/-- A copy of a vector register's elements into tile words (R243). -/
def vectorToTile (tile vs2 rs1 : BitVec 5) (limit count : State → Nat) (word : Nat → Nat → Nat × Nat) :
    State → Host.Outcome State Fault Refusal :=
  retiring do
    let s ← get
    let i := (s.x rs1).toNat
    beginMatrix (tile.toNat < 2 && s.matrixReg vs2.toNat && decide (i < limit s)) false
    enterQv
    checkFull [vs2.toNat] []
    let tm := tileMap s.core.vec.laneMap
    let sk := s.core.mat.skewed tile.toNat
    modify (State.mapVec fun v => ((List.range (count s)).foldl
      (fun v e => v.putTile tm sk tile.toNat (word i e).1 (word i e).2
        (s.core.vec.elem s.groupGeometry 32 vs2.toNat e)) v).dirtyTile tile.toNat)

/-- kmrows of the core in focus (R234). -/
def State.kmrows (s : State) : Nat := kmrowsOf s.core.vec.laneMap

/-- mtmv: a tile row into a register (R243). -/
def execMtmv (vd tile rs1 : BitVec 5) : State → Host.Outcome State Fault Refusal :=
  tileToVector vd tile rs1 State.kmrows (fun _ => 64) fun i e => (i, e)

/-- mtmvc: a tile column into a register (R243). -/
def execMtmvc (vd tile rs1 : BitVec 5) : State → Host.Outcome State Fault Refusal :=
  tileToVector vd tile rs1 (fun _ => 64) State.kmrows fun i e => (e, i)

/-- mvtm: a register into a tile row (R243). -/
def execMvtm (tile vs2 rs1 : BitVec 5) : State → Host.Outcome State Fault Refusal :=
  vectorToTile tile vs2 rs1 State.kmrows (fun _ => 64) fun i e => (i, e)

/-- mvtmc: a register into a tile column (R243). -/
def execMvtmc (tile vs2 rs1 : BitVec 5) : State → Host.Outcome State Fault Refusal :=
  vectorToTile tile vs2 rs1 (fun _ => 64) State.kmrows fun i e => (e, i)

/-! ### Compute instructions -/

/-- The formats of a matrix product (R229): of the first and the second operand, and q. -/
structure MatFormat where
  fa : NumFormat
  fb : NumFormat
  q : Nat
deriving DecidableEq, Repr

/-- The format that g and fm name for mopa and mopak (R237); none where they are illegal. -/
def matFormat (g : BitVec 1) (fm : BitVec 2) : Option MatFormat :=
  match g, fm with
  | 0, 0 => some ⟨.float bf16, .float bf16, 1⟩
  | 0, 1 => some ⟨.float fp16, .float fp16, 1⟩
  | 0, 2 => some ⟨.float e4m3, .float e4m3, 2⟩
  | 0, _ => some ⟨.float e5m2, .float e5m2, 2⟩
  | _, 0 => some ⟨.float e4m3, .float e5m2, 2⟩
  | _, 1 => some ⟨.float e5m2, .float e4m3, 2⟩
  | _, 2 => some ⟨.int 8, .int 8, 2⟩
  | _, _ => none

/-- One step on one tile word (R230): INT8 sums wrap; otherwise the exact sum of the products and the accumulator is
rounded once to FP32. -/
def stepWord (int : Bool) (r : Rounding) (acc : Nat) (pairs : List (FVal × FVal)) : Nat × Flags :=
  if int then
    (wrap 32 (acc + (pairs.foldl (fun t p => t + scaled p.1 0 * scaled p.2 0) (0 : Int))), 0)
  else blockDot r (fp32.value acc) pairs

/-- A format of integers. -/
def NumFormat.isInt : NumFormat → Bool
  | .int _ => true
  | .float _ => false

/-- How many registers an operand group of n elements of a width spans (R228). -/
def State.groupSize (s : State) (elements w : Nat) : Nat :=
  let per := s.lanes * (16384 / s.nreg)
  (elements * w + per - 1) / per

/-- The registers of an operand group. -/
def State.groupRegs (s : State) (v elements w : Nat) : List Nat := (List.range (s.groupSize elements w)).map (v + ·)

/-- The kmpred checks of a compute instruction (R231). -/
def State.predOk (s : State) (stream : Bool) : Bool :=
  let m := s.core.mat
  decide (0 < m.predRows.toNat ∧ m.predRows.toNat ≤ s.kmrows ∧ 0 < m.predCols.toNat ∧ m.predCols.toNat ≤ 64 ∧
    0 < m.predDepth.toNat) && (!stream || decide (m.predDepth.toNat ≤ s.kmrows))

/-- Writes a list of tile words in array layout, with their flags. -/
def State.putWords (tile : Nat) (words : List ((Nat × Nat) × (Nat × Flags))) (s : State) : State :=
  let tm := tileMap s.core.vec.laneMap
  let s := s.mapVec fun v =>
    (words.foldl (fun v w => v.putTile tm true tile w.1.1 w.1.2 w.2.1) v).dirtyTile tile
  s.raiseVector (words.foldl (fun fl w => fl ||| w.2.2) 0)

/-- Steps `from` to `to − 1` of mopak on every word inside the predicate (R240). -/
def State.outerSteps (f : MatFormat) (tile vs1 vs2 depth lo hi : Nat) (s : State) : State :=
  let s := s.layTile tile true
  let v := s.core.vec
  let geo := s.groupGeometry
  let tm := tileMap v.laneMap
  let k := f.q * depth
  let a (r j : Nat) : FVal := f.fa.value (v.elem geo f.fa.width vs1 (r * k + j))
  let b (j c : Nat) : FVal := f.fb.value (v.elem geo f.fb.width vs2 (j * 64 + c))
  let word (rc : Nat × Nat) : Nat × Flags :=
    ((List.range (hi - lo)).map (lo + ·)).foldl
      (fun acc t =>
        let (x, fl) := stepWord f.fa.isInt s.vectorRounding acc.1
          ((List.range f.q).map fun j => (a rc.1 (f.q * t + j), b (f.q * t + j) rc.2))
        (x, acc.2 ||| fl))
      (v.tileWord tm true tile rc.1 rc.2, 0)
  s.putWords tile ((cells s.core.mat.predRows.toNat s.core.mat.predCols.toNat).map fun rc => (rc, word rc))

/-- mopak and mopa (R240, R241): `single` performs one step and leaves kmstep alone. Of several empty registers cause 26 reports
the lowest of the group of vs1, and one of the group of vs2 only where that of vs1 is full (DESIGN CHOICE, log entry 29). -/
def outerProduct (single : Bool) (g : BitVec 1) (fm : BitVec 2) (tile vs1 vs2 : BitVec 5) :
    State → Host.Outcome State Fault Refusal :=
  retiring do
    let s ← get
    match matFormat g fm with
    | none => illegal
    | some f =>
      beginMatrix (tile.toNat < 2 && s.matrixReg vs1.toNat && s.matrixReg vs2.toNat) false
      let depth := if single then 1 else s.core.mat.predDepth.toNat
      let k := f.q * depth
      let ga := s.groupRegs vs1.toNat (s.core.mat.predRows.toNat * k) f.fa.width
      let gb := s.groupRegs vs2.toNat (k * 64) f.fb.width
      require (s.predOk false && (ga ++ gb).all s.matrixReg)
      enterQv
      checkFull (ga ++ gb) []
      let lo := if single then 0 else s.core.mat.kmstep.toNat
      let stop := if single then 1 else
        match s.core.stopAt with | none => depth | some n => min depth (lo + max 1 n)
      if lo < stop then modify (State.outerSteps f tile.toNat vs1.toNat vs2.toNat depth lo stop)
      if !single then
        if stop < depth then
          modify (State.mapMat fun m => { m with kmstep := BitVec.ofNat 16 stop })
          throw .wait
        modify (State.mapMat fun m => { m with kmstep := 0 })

------------------------------

TASK PROMPT
Where in the records does the word "vectorToTile" appear? Copy each line that holds it.

TASK ANSWER
def vectorToTile (tile vs2 rs1 : BitVec 5) (limit count : State → Nat) (word : Nat → Nat → Nat × Nat) :
  vectorToTile tile vs2 rs1 State.kmrows (fun _ => 64) fun i e => (i, e)
  vectorToTile tile vs2 rs1 (fun _ => 64) State.kmrows fun i e => (e, i)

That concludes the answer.